I got to say that any topstitching I do may not show up very much unless I get a darker thread. Working on that. Or I can use some heavier weight Z twist perle thread and hand stitch my topstitch...hmmmm.
For the lining on the white twill, I picked out a colour that was aptly named "BLUEBERRY", which was a close fit to the picture above.
What you'll need to do:
You'll need 3.5 m of 1.44 m wide fabric and about 3 m for the lining safely
Front Bodice: Cut 2
Side Front Bodice: Cut 2
Lower Front: Cut 2
Side Back: Cut 2 (cut 2 lining)
Back: Cut 2 (Lining cut 1 on fold(altered) with standard pleat)
Pocket: Cut 4 lining only
Upper/Under Collar: Cut 1 on bias fold (same for interfacing,lining)
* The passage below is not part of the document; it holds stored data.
-- ==== Sys2Proof/Decode.lean ====
section
/-! DEFINITION. Decoding, total on any bytes and rejecting by name (spec/30_encoding.md R60 to R73, R77), and after it the
encoder, written from the same tables. `b0` and `b1` are the first and second byte of an instruction; a one-byte
instruction does not look at `b1`. -/

namespace Sys2Proof

/-- The high nibble of a byte, `b[7:4]`. -/
def hiNibble (b : Byte) : Nibble := b.extractLsb' 4 4

/-- The low nibble of a byte, `b[3:0]`. -/
def loNibble (b : Byte) : Nibble := b.extractLsb' 0 4

/-- The printed `0 0 0 0` in bits 7:4 of a second byte (R64, R65). -/
def zeroNibble : Nibble := 0

/-- Why two bytes are no instruction. -/
inductive DecodeError where
  /-- The first byte selects no instruction (R71). -/
  | illegalFirst (b0 : Byte)
  /-- The second byte is not one the first byte's format allows (R72). -/
  | malformedSecond (b0 b1 : Byte)
  /-- The encoding of this instruction is not in the source and `ADMIT_UNSOURCED` is false (R73). -/
  | unsourced (i : Instr)
  deriving DecidableEq, Repr

/-- What two bytes decode to. -/
inductive Decoded where
  | ok (i : Instr)
  | bad (e : DecodeError)
  deriving DecidableEq, Repr

/-- An unsourced encoding counts only under `ADMIT_UNSOURCED` (R73, D35). -/
def ifAdmitted (c : Config) (i : Instr) : Decoded :=
  if c.admitUnsourced then .ok i else .bad (.unsourced i)

/-- Formats `IMM4` and `PAIR8`: bits 7:4 of the second byte must be 0000 (R72). A refusal of the first byte comes
first. -/
def Decoded.checked (d : Decoded) (b0 b1 : Byte) : Decoded :=
  match d with
  | .ok i => if hiNibble b1 = 0 then .ok i else .bad (.malformedSecond b0 b1)
  | .bad e => .bad e

/-- `PAIR8`: the 8-bit immediate from the two bytes' low nibbles (R65). -/
def pairImm (c : Config) (b0 b1 : Byte) : Byte :=
  match c.pairOrder with
  | .lowFirst => loNibble b1 ++ loNibble b0
  | .highFirst => loNibble b0 ++ loNibble b1

/-- `ADDR12`: `addr[11:8] = b0[3:0]`, `addr[7:0] = b1` (R67). -/
def addr12Of (b0 b1 : Byte) : CodeAddr := loNibble b0 ++ b1

/-- `ADDR11`: `addr[10:8] = b0[2:0]`, `addr[7:0] = b1` (R68). -/
def addr11Of (b0 b1 : Byte) : JumpAddr := b0.extractLsb' 0 3 ++ b1

/-- The opcode map's first bytes 00H to 0FH (R70). -/
def decodeRow0 (c : Config) (lo : Nibble) : Decoded :=
  match lo.toNat with
  | 0 => .ok .rrA
  | 1 => .ok .rlA
  | 2 => .ok .rrcA
  | 3 => .ok .rlcA
  | 4 => .ok .movAM10
  | 5 => .ok .movM10A
  | 6 => .ok .movAM32
  | 7 => .ok .movM32A
  | 8 => .ok .adcAM10
  | 9 => .ok .addAM10
  | 10 => .ok .sbcAM10
  | 11 => ifAdmitted c .subAM10
  | 12 => .ok .incM10
  | 13 => .ok .decM10
  | 14 => .ok .incM32
  | _ => .ok .decM32

/-- The opcode map's first bytes 10H to 1FH (R70). -/
def decodeRow1 (c : Config) (lo : Nibble) : Decoded :=
  match lo.toNat with
  | 0 => .ok .incR0
  | 1 => .ok .decR0
  | 2 => .ok .incR1
  | 3 => .ok .decR1
  | 4 => .ok .incR2
  | 5 => .ok .decR2
  | 6 => .ok .incR3
  | 7 => .ok .decR3
  | 8 => .ok .incR4
  | 9 => .ok .decR4
  | 10 => .ok .andAM10
  | 11 => ifAdmitted c .xorAM10
  | 12 => .ok .orAM10
  | 13 => .ok .andM10A
  | 14 => ifAdmitted c .xorM10A
  | _ => .ok .orM10A

/-- The opcode map's first bytes 20H to 2FH (R70). -/
def decodeRow2 (c : Config) (lo : Nibble) : Decoded :=
  match lo.toNat with
  | 0 => .ok .movR0A
  | 1 => .ok .movAR0
  | 2 => .ok .movR1A
  | 3 => .ok .movAR1
  | 4 => .ok .movR2A
  | 5 => .ok .movAR2
  | 6 => .ok .movR3A
  | 7 => .ok .movAR3
  | 8 => .ok .movR4A
  | 9 => .ok .movAR4
  | 10 => .ok .clc
  | 11 => ifAdmitted c .stc
  | 12 => .ok .ei
  | 13 => .ok .di
  | 14 => .ok .ret
  | _ => .ok .reti

/-- The opcode map's first bytes 30H to 3FH (R70). -/
def decodeRow3 (c : Config) (b0 b1 : Byte) : Decoded :=
  match (loNibble b0).toNat with
  | 0 => .ok .outPaA
  | 1 => .ok .incA
  | 2 => .bad (.illegalFirst b0)
  | 3 => .ok .inAPs
  | 4 => .ok .inAPp
  | 5 => .bad (.illegalFirst b0)
  | 6 => .ok .daa
  | 7 => if b1 = 0x3E then .ok .halt else .bad (.malformedSecond b0 b1)
  | 8 => ifAdmitted c .timerOn
  | 9 => ifAdmitted c .timerOff
  | 10 => .ok .movATmrl
  | 11 => .ok .movATmrh
  | 12 => .ok .movTmrlA
  | 13 => .ok .movTmrhA
  | 14 => .ok .nop
  | _ => .ok .decA

/-- The opcode map's first bytes 40H to 4FH (R70). -/
def decodeRow4 (c : Config) (b0 b1 : Byte) : Decoded :=
  match (loNibble b0).toNat with
  | 0 => (Decoded.ok (.addAImm (loNibble b1))).checked b0 b1
  | 1 => (ifAdmitted c (.subAImm (loNibble b1))).checked b0 b1
  | 2 => (Decoded.ok (.andAImm (loNibble b1))).checked b0 b1
  | 3 => (ifAdmitted c (.xorAImm (loNibble b1))).checked b0 b1
  | 4 => (Decoded.ok (.orAImm (loNibble b1))).checked b0 b1
  | 5 => (ifAdmitted c (.soundImm (loNibble b1))).checked b0 b1
  | 6 => (Decoded.ok (.movR4Imm (loNibble b1))).checked b0 b1
  | 7 => ifAdmitted c (.timerImm b1)
  | 8 => ifAdmitted c .soundOne
  | 9 => ifAdmitted c .soundLoop
  | 10 => ifAdmitted c .soundOff
  | 11 => .ok .soundA
  | 12 => .ok .readR4A
  | 13 => .ok .readfR4A
  | 14 => .ok .readMr0A
  | _ => .ok .readfMr0A

/-- The conditional jumps, first bytes 80H to DFH, by bits 7:3 of the first byte (R68, R69, R70). -/
def decodeJump (b0 b1 : Byte) : Instr :=
  match (b0.extractLsb' 3 5).toNat with
  | 16 => .ja0 (addr11Of b0 b1)
  | 17 => .ja1 (addr11Of b0 b1)
  | 18 => .ja2 (addr11Of b0 b1)
  | 19 => .ja3 (addr11Of b0 b1)
  | 20 => .jnzR0 (addr11Of b0 b1)
  | 21 => .jnzR1 (addr11Of b0 b1)
  | 22 => .jzA (addr11Of b0 b1)
  | 23 => .jnzA (addr11Of b0 b1)
  | 24 => .jc (addr11Of b0 b1)
  | 25 => .jnc (addr11Of b0 b1)
  | 26 => .jtmr (addr11Of b0 b1)
  | _ => .jnzR4 (addr11Of b0 b1)

/-- Decoding, by the high nibble of the first byte (R70, R77). -/
def decode (c : Config) (b0 b1 : Byte) : Decoded :=
  match (hiNibble b0).toNat with
  | 0 => decodeRow0 c (loNibble b0)
  | 1 => decodeRow1 c (loNibble b0)
  | 2 => decodeRow2 c (loNibble b0)
  | 3 => decodeRow3 c b0 b1
  | 4 => decodeRow4 c b0 b1
  | 5 => (Decoded.ok (.movR1R0Imm (pairImm c b0 b1))).checked b0 b1
  | 6 => (Decoded.ok (.movR3R2Imm (pairImm c b0 b1))).checked b0 b1
  | 7 => .ok (.movAImm (loNibble b0))
  | 14 => .ok (.jmp (addr12Of b0 b1))
  | 15 => .ok (.call (addr12Of b0 b1))
  | _ => .ok (decodeJump b0 b1)

/-- An instruction's length in bytes (R60, R61). -/
def Instr.length : Instr → Nat
  | .halt | .addAImm _ | .subAImm _ | .andAImm _ | .xorAImm _ | .orAImm _ | .soundImm _ | .movR4Imm _
  | .timerImm _ | .movR1R0Imm _ | .movR3R2Imm _ | .ja0 _ | .ja1 _ | .ja2 _ | .ja3 _ | .jnzR0 _ | .jnzR1 _
  | .jzA _ | .jnzA _ | .jc _ | .jnc _ | .jtmr _ | .jnzR4 _ | .jmp _ | .call _ => 2
  | .rrA | .rlA | .rrcA | .rlcA | .movAM10 | .movM10A | .movAM32 | .movM32A | .adcAM10 | .addAM10
  | .sbcAM10 | .subAM10 | .incM10 | .decM10 | .incM32 | .decM32 | .incR0 | .decR0 | .incR1 | .decR1
  | .incR2 | .decR2 | .incR3 | .decR3 | .incR4 | .decR4 | .andAM10 | .xorAM10 | .orAM10 | .andM10A
  | .xorM10A | .orM10A | .movR0A | .movAR0 | .movR1A | .movAR1 | .movR2A | .movAR2 | .movR3A | .movAR3
  | .movR4A | .movAR4 | .clc | .stc | .ei | .di | .ret | .reti | .outPaA | .incA | .inAPs | .inAPp | .daa
  | .timerOn | .timerOff | .movATmrl | .movATmrh | .movTmrlA | .movTmrhA | .nop | .decA | .soundOne
  | .soundLoop | .soundOff | .soundA | .readR4A | .readfR4A | .readMr0A | .readfMr0A | .movAImm _ => 1

/-- The first instruction of a stream of bytes and the bytes after it; nothing where the bytes are no instruction or
end inside one. -/
def decodeStream (c : Config) : List Byte → Option (Instr × List Byte)
  | [] => none
  | b0 :: rest =>
    match decode c b0 (rest.headD 0) with
    | .bad _ => none
    | .ok i =>
      if i.length = 1 then some (i, rest)
      else match rest with
        | [] => none
        | _ :: rest' => some (i, rest')

/-- `PAIR8`, opcode nibble `op` (R65). -/
def pairBytes (c : Config) (op : Nibble) (d : Byte) : List Byte :=
  match c.pairOrder with
  | .lowFirst => [op ++ loNibble d, zeroNibble ++ hiNibble d]
  | .highFirst => [op ++ hiNibble d, zeroNibble ++ loNibble d]

/-- `ADDR11`, opcode bits `op` (R68). -/
def addr11Bytes (op : BitVec 5) (a : JumpAddr) : List Byte :=
  [op ++ a.extractLsb' 8 3, a.extractLsb' 0 8]

/-- `ADDR12`, opcode nibble `op` (R67). -/
def addr12Bytes (op : Nibble) (a : CodeAddr) : List Byte :=
  [op ++ a.extractLsb' 8 4, a.extractLsb' 0 8]

/-- The bytes of a well-formed instruction, the first at the lower address (R46, R61, R70, R73). -/
def encode (c : Config) : Instr → List Byte
  | .rrA => [0x00]
  | .rlA => [0x01]
  | .rrcA => [0x02]
  | .rlcA => [0x03]
  | .movAM10 => [0x04]
  | .movM10A => [0x05]
  | .movAM32 => [0x06]
  | .movM32A => [0x07]
  | .adcAM10 => [0x08]
  | .addAM10 => [0x09]
  | .sbcAM10 => [0x0A]
  | .subAM10 => [0x0B]
  | .incM10 => [0x0C]
  | .decM10 => [0x0D]
  | .incM32 => [0x0E]
  | .decM32 => [0x0F]
  | .incR0 => [0x10]
  | .decR0 => [0x11]
  | .incR1 => [0x12]
  | .decR1 => [0x13]
  | .incR2 => [0x14]
  | .decR2 => [0x15]
  | .incR3 => [0x16]
  | .decR3 => [0x17]
  | .incR4 => [0x18]
  | .decR4 => [0x19]
  | .andAM10 => [0x1A]
  | .xorAM10 => [0x1B]
  | .orAM10 => [0x1C]
  | .andM10A => [0x1D]
  | .xorM10A => [0x1E]
  | .orM10A => [0x1F]
  | .movR0A => [0x20]
  | .movAR0 => [0x21]
  | .movR1A => [0x22]
  | .movAR1 => [0x23]
  | .movR2A => [0x24]
  | .movAR2 => [0x25]
  | .movR3A => [0x26]
  | .movAR3 => [0x27]
  | .movR4A => [0x28]
  | .movAR4 => [0x29]
  | .clc => [0x2A]
  | .stc => [0x2B]
  | .ei => [0x2C]
  | .di => [0x2D]
  | .ret => [0x2E]
  | .reti => [0x2F]
  | .outPaA => [0x30]
  | .incA => [0x31]
  | .inAPs => [0x33]
  | .inAPp => [0x34]
  | .daa => [0x36]
  | .halt => [0x37, 0x3E]
  | .timerOn => [0x38]
  | .timerOff => [0x39]
  | .movATmrl => [0x3A]
  | .movATmrh => [0x3B]
  | .movTmrlA => [0x3C]
  | .movTmrhA => [0x3D]
  | .nop => [0x3E]
  | .decA => [0x3F]
  | .addAImm d => [0x40, zeroNibble ++ d]
  | .subAImm d => [0x41, zeroNibble ++ d]
  | .andAImm d => [0x42, zeroNibble ++ d]
  | .xorAImm d => [0x43, zeroNibble ++ d]
  | .orAImm d => [0x44, zeroNibble ++ d]
  | .soundImm n => [0x45, zeroNibble ++ n]
  | .movR4Imm d => [0x46, zeroNibble ++ d]
  | .timerImm d => [0x47, d]
  | .soundOne => [0x48]
  | .soundLoop => [0x49]
  | .soundOff => [0x4A]
  | .soundA => [0x4B]
  | .readR4A => [0x4C]
  | .readfR4A => [0x4D]
  | .readMr0A => [0x4E]
  | .readfMr0A => [0x4F]
  | .movR1R0Imm d => pairBytes c 0b0101 d
  | .movR3R2Imm d => pairBytes c 0b0110 d
  | .movAImm d => [0b0111#4 ++ d]
  | .ja0 addr => addr11Bytes 0b10000 addr
  | .ja1 addr => addr11Bytes 0b10001 addr
  | .ja2 addr => addr11Bytes 0b10010 addr
  | .ja3 addr => addr11Bytes 0b10011 addr
  | .jnzR0 addr => addr11Bytes 0b10100 addr
  | .jnzR1 addr => addr11Bytes 0b10101 addr
  | .jzA addr => addr11Bytes 0b10110 addr
  | .jnzA addr => addr11Bytes 0b10111 addr
  | .jc addr => addr11Bytes 0b11000 addr
  | .jnc addr => addr11Bytes 0b11001 addr
  | .jtmr addr => addr11Bytes 0b11010 addr
  | .jnzR4 addr => addr11Bytes 0b11011 addr
  | .jmp addr => addr12Bytes 0b1110 addr
  | .call addr => addr12Bytes 0b1111 addr

/-- The two bytes of an instruction whose bits spec/opcode_table.json numbers as `w`: a two-byte instruction is a 16-bit
number with the first byte in bits 15 to 8 (R46, D32); a one-byte one is followed by a zero byte (log entry 31). -/
def tableBytes (nbits w : Nat) : Byte × Byte :=
  if nbits ≤ 8 then (BitVec.ofNat 8 w, 0) else (BitVec.ofNat 8 (w / 256), BitVec.ofNat 8 w)

/-- The instruction read from the table's number `w` of `nbits` bits, under the default configuration. -/
def decodeTableWord (nbits w : Nat) : Option Instr :=
  match decode Config.default (tableBytes nbits w).1 (tableBytes nbits w).2 with
  | .ok i => some i
  | .bad _ => none

end Sys2Proof
end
Upper sleeve: Cut 2 (Cut 2 for lining)
Lower sleeve: Cut 2 (Cut 2 for lining)
Front facing: Cut 2 (cut 2 interfacing)
Onto the instructions already.....geez
Since I have 2 versions I will probably toggle using both source pictures, so, you are seeing the same thing done for each, nothing has changed.
Step 1 LAYOUT Sorry about the lighting, it's gray here a lot!!!
Side back, Back, Front bodice, Under sleeve |
Over sleeve, Lower Front, Side bodice |
Collar piece which is both under and over collar cut 1 on the BIAS fold. Same for lining. (Here I have a 1:1:sqrt(2) special triangle to make sure my fabric is folded on the true bias) |
I used a 2 cm add on allowance and hem allowance in all places except the collar, pocket seams and arm hole areas.(I only add a 1 cm seam allowance) I need all the space I can get. My shoulders are quite narrow so, increasing that would be tragic. All seams will be sewn with a 1 cm seam allowance thus increasing the overall size of my garment.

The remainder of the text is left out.